[Dataset entries]
━━━━━━━━━━━━━━━━━━━━━━━━━━━━━━

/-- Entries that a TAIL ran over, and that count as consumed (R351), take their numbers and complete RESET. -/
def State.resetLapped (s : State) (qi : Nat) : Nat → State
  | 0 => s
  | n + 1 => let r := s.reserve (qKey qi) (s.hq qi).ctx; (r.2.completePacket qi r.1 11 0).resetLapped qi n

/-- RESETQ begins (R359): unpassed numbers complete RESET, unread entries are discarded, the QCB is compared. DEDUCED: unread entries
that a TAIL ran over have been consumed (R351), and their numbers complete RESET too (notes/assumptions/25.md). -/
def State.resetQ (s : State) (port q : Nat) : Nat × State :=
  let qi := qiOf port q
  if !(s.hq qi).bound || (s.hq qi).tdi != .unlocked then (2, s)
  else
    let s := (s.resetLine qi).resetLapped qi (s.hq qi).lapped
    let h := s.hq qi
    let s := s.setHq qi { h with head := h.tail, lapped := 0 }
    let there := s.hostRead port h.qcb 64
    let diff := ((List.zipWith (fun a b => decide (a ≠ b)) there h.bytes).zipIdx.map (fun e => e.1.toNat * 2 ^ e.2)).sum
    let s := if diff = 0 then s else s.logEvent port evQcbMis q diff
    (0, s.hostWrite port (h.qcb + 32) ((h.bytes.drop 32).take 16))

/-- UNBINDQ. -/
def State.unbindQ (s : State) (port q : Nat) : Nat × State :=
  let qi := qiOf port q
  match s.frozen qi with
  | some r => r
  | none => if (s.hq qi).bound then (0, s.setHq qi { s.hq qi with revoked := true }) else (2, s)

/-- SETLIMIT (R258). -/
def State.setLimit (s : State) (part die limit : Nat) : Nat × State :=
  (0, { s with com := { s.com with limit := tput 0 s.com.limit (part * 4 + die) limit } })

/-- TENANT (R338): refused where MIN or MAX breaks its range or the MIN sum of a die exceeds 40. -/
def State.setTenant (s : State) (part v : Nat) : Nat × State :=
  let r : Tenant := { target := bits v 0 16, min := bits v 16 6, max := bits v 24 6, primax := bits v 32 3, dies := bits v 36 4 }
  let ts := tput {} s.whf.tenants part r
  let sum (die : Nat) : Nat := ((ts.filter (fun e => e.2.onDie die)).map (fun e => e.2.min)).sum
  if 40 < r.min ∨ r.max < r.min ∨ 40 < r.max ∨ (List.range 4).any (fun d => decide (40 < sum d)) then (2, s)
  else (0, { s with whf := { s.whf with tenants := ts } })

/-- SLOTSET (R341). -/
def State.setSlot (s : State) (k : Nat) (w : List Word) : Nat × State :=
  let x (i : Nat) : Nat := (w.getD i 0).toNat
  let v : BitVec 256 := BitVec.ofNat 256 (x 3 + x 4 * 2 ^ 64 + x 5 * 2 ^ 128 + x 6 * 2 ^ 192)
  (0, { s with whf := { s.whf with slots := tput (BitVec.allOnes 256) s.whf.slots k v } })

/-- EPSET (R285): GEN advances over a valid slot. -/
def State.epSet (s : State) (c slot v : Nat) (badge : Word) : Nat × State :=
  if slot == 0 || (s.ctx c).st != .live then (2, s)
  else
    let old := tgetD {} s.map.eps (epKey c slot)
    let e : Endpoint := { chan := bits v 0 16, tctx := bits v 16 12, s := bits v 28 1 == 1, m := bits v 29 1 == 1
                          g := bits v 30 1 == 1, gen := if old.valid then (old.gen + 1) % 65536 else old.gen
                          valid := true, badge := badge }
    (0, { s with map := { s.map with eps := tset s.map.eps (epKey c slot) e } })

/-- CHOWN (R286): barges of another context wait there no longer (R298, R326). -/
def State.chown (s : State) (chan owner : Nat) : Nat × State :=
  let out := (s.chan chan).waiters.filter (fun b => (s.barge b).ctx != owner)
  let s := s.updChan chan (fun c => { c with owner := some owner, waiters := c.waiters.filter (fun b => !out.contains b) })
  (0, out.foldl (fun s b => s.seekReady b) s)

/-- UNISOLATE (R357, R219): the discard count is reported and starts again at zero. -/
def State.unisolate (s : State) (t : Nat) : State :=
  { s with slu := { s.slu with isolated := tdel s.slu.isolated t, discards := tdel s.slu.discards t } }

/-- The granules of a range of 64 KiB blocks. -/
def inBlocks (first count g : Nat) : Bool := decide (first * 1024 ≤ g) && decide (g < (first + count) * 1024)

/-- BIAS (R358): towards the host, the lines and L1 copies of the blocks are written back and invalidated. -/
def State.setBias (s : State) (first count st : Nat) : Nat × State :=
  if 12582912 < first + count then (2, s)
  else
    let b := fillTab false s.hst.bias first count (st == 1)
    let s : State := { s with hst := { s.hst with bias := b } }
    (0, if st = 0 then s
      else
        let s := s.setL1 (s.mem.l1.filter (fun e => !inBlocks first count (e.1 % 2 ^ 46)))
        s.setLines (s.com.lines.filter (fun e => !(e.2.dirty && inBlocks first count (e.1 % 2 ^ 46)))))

━━━━━━━━━━━━━━━━━━━━━━━━━━━━━━

- **DIRECTIONS**: Count how many lines in the data above include the string "waiters", and write only that number.

- **SOLUTION TO THE PROBLEM**: 2